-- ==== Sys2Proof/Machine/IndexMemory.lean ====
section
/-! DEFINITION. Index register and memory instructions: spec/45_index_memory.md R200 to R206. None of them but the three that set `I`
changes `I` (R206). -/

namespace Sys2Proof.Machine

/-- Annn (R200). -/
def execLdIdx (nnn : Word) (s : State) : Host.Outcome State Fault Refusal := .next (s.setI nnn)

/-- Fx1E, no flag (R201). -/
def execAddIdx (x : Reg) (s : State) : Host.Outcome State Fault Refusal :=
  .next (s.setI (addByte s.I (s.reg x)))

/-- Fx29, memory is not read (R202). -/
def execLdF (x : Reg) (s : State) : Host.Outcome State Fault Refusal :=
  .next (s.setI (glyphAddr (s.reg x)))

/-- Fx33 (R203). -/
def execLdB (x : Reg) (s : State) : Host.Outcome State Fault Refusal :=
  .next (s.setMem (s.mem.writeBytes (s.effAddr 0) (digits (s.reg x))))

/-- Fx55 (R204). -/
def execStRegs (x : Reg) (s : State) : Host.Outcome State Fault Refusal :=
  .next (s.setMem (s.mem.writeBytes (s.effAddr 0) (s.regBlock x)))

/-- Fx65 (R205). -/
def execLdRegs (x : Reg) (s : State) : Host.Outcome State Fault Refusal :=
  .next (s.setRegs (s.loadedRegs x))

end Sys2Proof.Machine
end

* * *

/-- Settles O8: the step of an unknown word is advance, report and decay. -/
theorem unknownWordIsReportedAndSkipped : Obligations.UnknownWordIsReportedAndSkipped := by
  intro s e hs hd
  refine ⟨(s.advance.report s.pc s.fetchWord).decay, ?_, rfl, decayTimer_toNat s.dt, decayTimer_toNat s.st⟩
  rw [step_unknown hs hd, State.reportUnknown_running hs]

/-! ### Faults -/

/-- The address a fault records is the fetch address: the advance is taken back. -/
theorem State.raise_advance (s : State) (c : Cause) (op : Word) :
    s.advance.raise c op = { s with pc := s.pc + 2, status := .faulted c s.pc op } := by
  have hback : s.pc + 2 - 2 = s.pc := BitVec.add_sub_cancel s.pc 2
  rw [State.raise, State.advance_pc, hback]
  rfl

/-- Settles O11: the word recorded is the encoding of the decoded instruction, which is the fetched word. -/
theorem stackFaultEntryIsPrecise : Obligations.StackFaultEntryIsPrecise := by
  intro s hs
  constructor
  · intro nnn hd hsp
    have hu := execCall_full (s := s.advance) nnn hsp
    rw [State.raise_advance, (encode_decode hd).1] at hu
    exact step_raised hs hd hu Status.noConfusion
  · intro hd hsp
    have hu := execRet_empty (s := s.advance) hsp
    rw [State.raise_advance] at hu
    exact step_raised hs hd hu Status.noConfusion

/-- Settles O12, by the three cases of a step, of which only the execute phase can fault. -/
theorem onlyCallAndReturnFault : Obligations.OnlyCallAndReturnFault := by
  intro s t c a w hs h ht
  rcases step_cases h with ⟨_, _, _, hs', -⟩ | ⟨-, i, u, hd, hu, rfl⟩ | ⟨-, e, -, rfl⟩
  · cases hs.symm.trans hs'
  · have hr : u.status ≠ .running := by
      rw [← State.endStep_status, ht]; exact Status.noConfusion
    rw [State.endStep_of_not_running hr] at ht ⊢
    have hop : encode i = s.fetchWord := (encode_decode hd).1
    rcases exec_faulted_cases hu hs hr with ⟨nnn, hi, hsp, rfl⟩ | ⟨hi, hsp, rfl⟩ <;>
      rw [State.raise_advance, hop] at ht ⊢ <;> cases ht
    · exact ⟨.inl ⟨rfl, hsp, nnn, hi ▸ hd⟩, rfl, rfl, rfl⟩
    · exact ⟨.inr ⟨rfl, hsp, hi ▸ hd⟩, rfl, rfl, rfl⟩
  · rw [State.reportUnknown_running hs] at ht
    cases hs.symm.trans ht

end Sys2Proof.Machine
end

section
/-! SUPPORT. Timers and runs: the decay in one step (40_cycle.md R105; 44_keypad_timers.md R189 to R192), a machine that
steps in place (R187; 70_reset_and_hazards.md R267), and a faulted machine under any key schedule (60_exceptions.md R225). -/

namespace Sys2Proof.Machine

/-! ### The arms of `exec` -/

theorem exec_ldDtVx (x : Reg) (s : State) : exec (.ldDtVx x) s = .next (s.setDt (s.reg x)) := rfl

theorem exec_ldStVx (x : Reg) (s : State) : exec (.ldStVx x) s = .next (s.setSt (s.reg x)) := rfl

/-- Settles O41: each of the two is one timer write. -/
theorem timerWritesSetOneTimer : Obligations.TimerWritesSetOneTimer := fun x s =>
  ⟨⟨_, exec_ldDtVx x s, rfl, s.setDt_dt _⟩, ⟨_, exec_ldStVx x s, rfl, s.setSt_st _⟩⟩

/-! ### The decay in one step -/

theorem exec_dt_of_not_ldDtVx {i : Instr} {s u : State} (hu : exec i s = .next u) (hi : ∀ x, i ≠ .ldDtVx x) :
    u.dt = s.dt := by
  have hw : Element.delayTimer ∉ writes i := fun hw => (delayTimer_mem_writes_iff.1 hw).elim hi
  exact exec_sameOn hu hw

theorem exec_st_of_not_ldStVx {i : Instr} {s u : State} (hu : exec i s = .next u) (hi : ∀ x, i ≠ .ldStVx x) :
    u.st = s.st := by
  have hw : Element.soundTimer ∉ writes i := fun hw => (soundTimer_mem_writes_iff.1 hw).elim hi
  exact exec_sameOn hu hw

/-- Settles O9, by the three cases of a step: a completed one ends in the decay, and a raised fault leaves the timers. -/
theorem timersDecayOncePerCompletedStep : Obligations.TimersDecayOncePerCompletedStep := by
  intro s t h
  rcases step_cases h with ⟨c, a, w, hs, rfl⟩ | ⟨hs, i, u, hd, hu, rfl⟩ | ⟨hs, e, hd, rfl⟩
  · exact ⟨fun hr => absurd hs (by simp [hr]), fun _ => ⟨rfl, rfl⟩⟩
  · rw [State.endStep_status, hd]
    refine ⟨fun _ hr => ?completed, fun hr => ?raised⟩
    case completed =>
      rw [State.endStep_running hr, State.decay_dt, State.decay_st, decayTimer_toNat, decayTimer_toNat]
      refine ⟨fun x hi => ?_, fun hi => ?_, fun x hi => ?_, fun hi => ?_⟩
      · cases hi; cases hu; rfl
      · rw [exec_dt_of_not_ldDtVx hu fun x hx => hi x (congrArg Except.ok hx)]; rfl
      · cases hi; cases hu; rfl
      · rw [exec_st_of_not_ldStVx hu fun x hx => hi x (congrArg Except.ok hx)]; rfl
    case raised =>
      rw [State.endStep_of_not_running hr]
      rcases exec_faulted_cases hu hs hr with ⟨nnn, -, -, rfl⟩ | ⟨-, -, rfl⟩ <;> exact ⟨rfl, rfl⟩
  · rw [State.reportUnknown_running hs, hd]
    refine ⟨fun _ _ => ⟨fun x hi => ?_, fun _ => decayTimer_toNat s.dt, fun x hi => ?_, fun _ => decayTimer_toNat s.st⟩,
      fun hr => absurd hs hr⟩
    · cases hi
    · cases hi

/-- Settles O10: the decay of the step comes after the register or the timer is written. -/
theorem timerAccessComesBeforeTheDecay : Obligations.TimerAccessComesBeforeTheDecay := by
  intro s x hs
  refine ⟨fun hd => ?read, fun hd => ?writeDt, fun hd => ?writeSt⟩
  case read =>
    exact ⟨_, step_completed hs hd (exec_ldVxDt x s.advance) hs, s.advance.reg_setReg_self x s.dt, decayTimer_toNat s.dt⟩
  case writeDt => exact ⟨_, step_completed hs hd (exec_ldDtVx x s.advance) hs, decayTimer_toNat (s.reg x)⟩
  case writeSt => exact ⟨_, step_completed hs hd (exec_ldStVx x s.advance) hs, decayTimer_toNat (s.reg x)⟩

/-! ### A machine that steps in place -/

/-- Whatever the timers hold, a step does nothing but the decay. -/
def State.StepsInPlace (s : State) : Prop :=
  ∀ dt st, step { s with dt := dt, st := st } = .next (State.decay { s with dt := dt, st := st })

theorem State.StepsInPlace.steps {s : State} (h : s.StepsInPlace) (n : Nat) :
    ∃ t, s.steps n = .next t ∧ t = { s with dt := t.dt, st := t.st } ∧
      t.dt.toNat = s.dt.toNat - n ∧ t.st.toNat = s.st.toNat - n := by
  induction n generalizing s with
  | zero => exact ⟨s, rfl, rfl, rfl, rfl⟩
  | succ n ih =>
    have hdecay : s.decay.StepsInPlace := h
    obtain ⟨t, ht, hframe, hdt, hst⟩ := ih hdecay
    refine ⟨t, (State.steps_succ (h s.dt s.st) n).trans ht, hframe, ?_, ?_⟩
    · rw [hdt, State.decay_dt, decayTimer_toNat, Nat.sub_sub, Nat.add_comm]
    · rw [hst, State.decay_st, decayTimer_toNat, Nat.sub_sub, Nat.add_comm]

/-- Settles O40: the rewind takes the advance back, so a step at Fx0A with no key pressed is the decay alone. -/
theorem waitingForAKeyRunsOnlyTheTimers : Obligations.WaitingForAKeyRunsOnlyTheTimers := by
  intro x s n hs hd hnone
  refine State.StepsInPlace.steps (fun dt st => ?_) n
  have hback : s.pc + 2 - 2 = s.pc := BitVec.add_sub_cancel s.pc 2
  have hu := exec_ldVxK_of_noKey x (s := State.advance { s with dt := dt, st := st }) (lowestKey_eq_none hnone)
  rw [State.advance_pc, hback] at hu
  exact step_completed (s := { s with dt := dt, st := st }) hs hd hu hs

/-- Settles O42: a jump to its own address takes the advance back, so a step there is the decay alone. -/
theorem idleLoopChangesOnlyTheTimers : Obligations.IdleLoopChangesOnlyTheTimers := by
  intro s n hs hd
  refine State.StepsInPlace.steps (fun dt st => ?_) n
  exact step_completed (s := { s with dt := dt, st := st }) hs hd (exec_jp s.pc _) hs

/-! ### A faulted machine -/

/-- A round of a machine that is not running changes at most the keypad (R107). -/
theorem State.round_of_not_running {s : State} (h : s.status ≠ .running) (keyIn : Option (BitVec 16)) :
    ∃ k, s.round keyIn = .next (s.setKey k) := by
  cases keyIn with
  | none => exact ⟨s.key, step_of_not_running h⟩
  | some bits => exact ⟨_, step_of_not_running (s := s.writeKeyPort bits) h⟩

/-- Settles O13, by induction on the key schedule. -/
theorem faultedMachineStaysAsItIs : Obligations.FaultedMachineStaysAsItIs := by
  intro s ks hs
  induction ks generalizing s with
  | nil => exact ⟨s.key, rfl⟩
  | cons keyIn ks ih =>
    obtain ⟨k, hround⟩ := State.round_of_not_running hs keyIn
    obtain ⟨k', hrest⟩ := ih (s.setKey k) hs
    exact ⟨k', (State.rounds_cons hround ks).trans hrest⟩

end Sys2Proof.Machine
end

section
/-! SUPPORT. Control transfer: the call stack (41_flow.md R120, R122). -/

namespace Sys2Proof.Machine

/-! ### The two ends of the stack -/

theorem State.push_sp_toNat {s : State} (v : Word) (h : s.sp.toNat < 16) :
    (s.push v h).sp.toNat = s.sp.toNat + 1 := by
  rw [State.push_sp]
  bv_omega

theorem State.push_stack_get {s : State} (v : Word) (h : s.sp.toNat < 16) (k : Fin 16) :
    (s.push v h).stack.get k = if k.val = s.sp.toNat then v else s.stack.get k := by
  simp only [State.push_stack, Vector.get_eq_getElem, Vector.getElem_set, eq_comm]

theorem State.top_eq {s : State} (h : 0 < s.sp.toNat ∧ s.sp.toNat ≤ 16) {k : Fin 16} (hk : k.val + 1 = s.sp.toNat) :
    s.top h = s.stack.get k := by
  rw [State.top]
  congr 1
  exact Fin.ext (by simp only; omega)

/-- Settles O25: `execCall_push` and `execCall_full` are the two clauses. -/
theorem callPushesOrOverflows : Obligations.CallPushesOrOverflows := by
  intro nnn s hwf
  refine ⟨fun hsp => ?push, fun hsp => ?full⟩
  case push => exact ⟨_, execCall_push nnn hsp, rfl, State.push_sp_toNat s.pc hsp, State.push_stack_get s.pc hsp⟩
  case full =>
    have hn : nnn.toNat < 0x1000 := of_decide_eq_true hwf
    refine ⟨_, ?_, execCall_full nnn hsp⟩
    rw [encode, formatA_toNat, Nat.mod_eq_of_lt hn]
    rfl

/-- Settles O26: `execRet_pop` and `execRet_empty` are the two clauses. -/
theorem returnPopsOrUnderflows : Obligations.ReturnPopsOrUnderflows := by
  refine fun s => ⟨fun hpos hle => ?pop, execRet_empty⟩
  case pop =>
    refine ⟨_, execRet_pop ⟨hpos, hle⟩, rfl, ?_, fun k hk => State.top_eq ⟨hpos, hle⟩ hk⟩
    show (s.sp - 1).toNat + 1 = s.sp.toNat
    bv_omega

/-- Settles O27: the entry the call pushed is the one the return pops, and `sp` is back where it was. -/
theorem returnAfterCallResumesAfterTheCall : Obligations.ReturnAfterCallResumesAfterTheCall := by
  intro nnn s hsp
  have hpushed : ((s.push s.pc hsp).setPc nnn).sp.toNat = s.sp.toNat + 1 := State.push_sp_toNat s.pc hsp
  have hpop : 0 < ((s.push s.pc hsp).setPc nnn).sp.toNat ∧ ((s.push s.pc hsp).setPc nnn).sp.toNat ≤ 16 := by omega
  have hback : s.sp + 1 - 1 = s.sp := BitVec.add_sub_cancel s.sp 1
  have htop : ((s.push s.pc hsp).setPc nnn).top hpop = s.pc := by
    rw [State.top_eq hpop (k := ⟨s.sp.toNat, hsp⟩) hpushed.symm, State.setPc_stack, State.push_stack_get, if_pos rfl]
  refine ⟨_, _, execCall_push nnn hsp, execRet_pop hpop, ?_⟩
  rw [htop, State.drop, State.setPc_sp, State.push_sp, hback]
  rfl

**Task directions:** Go through the listing above and pull out each line containing the word "hrest".

**Completed exercise:**
    obtain ⟨k', hrest⟩ := ih (s.setKey k) hs
    exact ⟨k', (State.rounds_cons hround ks).trans hrest⟩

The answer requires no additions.